Exercise inputs
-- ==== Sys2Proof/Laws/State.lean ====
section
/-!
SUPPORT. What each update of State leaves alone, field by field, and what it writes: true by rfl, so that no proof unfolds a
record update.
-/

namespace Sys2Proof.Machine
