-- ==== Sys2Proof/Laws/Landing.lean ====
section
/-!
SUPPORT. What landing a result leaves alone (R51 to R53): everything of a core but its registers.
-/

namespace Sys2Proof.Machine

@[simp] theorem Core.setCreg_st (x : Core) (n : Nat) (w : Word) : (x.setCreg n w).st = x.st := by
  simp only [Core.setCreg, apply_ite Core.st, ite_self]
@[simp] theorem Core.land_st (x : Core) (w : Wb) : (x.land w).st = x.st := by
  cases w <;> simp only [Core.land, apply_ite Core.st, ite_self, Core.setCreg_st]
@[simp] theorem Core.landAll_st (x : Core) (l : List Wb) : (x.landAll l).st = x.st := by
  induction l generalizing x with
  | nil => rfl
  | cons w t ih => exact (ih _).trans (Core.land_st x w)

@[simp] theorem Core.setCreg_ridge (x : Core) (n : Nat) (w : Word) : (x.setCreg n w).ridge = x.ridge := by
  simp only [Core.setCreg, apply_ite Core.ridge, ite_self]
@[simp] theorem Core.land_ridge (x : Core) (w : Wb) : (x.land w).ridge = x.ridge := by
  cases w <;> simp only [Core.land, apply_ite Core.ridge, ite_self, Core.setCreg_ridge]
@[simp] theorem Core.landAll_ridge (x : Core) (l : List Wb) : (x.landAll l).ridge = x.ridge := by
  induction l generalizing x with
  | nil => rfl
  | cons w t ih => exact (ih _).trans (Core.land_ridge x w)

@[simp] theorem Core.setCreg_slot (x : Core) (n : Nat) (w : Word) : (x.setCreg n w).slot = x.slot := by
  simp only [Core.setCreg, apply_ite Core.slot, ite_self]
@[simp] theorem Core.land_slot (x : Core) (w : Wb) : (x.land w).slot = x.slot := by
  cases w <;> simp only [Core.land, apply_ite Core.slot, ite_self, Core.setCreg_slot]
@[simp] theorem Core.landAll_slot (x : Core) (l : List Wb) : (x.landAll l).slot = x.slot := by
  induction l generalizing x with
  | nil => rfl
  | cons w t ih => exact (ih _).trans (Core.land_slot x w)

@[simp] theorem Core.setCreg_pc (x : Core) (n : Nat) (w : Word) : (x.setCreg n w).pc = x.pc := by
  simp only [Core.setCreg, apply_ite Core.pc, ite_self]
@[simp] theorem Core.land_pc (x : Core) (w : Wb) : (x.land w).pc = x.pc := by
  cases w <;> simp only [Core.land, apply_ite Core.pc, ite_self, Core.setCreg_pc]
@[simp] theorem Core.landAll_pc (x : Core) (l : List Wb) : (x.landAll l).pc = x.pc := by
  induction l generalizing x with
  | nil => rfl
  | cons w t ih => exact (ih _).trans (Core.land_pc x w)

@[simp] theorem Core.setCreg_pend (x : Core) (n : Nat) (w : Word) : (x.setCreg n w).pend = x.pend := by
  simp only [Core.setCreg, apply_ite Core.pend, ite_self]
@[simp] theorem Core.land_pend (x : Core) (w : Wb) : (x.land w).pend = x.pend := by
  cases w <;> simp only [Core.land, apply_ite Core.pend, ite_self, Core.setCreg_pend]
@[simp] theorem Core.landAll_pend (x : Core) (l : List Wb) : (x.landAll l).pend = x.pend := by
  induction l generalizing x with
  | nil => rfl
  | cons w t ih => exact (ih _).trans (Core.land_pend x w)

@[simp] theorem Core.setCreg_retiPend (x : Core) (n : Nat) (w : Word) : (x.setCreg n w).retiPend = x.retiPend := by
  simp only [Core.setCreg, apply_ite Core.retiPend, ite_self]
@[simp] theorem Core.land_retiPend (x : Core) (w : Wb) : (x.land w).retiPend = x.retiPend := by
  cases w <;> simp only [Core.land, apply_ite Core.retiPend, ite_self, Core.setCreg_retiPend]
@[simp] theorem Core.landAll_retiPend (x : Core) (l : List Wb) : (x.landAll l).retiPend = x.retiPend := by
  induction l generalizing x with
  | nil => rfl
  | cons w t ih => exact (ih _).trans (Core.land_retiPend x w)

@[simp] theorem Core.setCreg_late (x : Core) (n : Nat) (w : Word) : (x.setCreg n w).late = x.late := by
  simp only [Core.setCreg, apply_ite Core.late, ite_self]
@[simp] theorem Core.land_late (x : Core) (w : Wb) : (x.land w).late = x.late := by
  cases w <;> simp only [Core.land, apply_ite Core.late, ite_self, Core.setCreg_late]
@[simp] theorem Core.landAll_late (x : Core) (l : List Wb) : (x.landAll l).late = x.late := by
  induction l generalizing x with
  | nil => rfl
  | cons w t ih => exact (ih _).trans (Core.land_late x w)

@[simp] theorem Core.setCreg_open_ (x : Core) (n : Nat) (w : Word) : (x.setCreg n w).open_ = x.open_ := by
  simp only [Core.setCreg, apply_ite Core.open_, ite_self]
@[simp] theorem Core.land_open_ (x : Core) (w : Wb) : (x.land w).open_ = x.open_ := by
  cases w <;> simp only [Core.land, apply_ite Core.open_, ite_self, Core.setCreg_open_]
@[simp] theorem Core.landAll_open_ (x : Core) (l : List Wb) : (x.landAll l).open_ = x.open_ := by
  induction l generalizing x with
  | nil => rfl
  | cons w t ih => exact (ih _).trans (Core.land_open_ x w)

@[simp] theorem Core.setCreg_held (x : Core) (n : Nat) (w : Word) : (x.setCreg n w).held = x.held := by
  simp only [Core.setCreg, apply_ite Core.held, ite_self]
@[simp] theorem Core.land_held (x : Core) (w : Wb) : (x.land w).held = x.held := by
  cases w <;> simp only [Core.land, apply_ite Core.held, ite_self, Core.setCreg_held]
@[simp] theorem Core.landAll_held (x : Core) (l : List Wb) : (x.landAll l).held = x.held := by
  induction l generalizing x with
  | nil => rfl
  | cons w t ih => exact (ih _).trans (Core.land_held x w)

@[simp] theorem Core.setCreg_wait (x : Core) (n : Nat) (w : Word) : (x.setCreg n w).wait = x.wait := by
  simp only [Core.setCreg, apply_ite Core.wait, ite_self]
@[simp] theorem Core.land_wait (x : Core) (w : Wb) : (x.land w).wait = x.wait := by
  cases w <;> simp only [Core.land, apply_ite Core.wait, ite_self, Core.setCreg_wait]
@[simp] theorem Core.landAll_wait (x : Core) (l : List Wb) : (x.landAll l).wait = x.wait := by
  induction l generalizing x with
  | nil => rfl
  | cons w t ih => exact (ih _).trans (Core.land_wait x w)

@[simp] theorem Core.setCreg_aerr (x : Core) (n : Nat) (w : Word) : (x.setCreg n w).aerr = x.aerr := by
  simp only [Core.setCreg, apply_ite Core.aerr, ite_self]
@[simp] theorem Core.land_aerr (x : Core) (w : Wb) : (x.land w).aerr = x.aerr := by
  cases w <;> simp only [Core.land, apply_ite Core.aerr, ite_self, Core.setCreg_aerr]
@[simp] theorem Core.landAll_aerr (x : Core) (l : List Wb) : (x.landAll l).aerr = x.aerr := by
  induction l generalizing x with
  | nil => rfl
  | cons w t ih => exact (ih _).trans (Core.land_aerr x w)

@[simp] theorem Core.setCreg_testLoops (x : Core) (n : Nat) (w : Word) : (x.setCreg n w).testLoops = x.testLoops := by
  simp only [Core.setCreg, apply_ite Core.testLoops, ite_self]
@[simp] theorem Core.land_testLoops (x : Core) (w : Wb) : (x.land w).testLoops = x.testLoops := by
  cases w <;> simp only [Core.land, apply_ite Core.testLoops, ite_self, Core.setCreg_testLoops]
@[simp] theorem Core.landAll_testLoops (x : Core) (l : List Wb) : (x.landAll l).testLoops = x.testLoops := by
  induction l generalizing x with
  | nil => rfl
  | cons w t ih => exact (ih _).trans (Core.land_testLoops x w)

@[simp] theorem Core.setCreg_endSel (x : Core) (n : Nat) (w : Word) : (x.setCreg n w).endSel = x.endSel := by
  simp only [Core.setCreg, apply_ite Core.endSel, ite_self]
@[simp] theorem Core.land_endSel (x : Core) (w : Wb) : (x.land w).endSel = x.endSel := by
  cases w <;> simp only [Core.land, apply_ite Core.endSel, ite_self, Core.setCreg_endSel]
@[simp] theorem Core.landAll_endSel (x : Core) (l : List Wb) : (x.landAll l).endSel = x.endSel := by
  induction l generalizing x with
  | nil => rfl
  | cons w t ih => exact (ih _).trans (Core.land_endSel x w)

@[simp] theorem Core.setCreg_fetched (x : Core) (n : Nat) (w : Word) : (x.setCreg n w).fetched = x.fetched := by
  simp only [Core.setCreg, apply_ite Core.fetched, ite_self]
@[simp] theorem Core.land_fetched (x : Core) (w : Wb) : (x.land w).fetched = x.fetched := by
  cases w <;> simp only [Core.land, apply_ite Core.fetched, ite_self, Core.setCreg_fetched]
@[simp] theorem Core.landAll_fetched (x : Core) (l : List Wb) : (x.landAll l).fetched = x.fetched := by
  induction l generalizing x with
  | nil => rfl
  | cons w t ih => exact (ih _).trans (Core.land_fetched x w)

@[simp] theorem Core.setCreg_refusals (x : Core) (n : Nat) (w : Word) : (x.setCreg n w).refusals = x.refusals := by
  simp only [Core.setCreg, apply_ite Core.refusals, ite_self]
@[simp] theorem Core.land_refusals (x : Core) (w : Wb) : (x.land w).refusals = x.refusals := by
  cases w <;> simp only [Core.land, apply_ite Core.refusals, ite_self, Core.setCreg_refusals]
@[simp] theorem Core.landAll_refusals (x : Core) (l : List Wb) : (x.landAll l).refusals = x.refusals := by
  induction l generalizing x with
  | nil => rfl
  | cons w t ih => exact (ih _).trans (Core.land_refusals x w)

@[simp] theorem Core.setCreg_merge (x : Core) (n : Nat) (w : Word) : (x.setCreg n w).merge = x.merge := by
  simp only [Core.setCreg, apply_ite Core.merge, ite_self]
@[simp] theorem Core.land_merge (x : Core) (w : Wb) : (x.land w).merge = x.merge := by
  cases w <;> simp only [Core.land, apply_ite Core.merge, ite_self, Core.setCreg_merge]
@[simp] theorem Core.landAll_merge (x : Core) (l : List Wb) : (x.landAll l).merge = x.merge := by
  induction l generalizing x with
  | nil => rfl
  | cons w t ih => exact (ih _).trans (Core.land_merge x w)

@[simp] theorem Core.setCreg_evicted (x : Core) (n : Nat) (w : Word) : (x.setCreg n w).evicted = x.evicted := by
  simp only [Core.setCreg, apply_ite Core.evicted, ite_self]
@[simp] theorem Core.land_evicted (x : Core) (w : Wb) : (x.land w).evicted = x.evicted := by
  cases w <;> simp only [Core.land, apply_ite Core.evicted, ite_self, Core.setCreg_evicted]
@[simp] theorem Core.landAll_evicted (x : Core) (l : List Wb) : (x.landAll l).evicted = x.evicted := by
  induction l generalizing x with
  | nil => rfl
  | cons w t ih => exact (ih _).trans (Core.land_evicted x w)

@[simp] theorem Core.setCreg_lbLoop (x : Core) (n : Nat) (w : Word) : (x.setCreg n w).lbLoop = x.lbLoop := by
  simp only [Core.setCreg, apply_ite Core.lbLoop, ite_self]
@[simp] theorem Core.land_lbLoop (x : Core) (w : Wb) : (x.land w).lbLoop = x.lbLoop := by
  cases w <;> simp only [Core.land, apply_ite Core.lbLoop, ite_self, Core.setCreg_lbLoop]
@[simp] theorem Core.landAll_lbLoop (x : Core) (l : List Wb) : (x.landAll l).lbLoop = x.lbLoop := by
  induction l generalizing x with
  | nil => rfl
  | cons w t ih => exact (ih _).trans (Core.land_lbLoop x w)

Task instructions
Copy, exactly and only, the lines above that begin with the one containing "Core.merge, ite_self, Core.setCreg_merge]" and finish with the one containing "(x.land w).lbLoop = x.lbLoop := by".

Exercise solution
  cases w <;> simp only [Core.land, apply_ite Core.merge, ite_self, Core.setCreg_merge]
@[simp] theorem Core.landAll_merge (x : Core) (l : List Wb) : (x.landAll l).merge = x.merge := by
  induction l generalizing x with
  | nil => rfl
  | cons w t ih => exact (ih _).trans (Core.land_merge x w)

@[simp] theorem Core.setCreg_evicted (x : Core) (n : Nat) (w : Word) : (x.setCreg n w).evicted = x.evicted := by
  simp only [Core.setCreg, apply_ite Core.evicted, ite_self]
@[simp] theorem Core.land_evicted (x : Core) (w : Wb) : (x.land w).evicted = x.evicted := by
  cases w <;> simp only [Core.land, apply_ite Core.evicted, ite_self, Core.setCreg_evicted]
@[simp] theorem Core.landAll_evicted (x : Core) (l : List Wb) : (x.landAll l).evicted = x.evicted := by
  induction l generalizing x with
  | nil => rfl
  | cons w t ih => exact (ih _).trans (Core.land_evicted x w)

@[simp] theorem Core.setCreg_lbLoop (x : Core) (n : Nat) (w : Word) : (x.setCreg n w).lbLoop = x.lbLoop := by
  simp only [Core.setCreg, apply_ite Core.lbLoop, ite_self]
@[simp] theorem Core.land_lbLoop (x : Core) (w : Wb) : (x.land w).lbLoop = x.lbLoop := by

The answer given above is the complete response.